Any OpenAI-compatible client configuration looks like this:
import os
os.environ["OPENAI_API_BASE"] = "http://brainbox:1234/v1"
os.environ["OPENAI_MODEL_NAME"] = "openai/qwen2.5-coder-7b-instruct"
os.environ["OPENAI_API_KEY"] = "lmstudio_placeholder" # dummy key
Swap brainbox for your Mac Mini’s IP or hostname.
What it is not
This is not a replacement for cloud AI when you need frontier-model capability. GPT-4-class reasoning, 128K+ context windows, or real-time multi-modal processing still need bigger hardware or cloud APIs.
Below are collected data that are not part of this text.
/-- The hypotheses of each clause of CommitCheckRefusesOrWaits are met. -/
theorem test_met_CommitCheckRefusesOrWaits :
    (∃ (s : State) (p : Nat), s.canonical ∧ s.alive p = true ∧ pageShadowed p = true ∧ s.rd (HDR.COMMIT.state p) = 1 ∧ s.regionCrc s.shadow p ≠ s.rd (HDR.SHCRC.crc p)) ∧
    (∃ (s : State) (p : Nat) (x : Nat × Nat), s.canonical ∧ s.alive p = true ∧ pageShadowed p = true ∧ s.rd (HDR.COMMIT.state p) = 1 ∧ s.regionCrc s.shadow p = s.rd (HDR.SHCRC.crc p) ∧ s.verdict s.shadow p = some x) ∧
    (∃ (s : State) (p : Nat), s.canonical ∧ s.alive p = true ∧ pageShadowed p = true ∧ s.rd (HDR.COMMIT.state p) = 1 ∧ s.regionCrc s.shadow p = s.rd (HDR.SHCRC.crc p) ∧ s.verdict s.shadow p = none ∧ p ∉ s.immediate) :=
  ⟨⟨node [(HDR.COMMIT.state 4, 1)], 4, node_canonical _, by decide +kernel⟩,
    ⟨{ node [(HDR.COMMIT.state 4, 1), (HDR.SHCRC.crc 4, (node []).regionCrc [(0x4040, 0)] 4)] with shadow := [(0x4040, 0)] }, 4, ((node []).verdict [(0x4040, 0)] 4).getD (0, 0), by delta State.canonical State.wordsCanonical State.memoryCanonical; decide +kernel⟩,
    ⟨node [(HDR.COMMIT.state 4, 1), (HDR.SHCRC.crc 4, (node []).regionCrc [] 4)], 4, node_canonical _, by decide +kernel⟩⟩

/-- The hypotheses of each clause of RevertAndLock are met. -/
theorem test_met_RevertAndLock :
    (∃ (s : State) (q : Requester) (p : Nat), s.canonical ∧ s.admits q p ∧ pageShadowed p = true ∧ s.committing p = false) ∧
    (∃ (s : State) (q : Requester) (p : Nat), s.canonical ∧ s.admits q p ∧ pageShadowed p = true ∧ s.committing p = true) ∧
    (∃ (s : State) (q : Requester) (p : Nat), s.canonical ∧ s.admits q p ∧ pageShadowed p = false) ∧
    (∃ (s : State) (q : Requester) (p : Nat), s.canonical ∧ s.admits q p) :=
  ⟨⟨node [], .host, 4, node_canonical _, by delta State.admits; decide +kernel⟩,
    ⟨node [(HDR.COMMIT.state 4, 1)], .host, 4, node_canonical _, by delta State.admits; decide +kernel⟩,
    ⟨node [], .host, 0x5A, node_canonical _, by delta State.admits; decide +kernel⟩,
    ⟨node [], .host, 4, node_canonical _, by delta State.admits; decide +kernel⟩⟩

/-- The hypotheses of each clause of OwnershipMovesByItsOwnerOrTheHost are met. -/
theorem test_met_OwnershipMovesByItsOwnerOrTheHost :
    (∃ (s : State) (q : Requester), s.canonical ∧ s.admits q 0) ∧
    (∃ (s : State), s.canonical ∧ s.admits Requester.host 0) :=
  ⟨⟨node [], .host, node_canonical _, by delta State.admits; decide +kernel⟩,
    ⟨node [], node_canonical _, by delta State.admits; decide +kernel⟩⟩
But for the 80% of tasks that involve processing private data with a competent model — summarisation, classification, drafting, code assistance, embedding — a silent box under the desk handles it without sending a single byte off-premises.
The takeaway
The base M4 Mac Mini is not a GPU monster. But for 7B to 14B models it feels like a dedicated inference appliance — drawing less power than a desk lamp, making no noise, and keeping your data exactly where it belongs. If your data cannot leave the premises, or you are simply done paying per token, this box is worth a spot on the desk.
This article was originally written in December 2024 after a month of daily use. The toolchain and model ecosystem continue to evolve — newer quantisation methods and models have expanded what is practical on Apple Silicon since then, but the core architecture and workflow remain the same.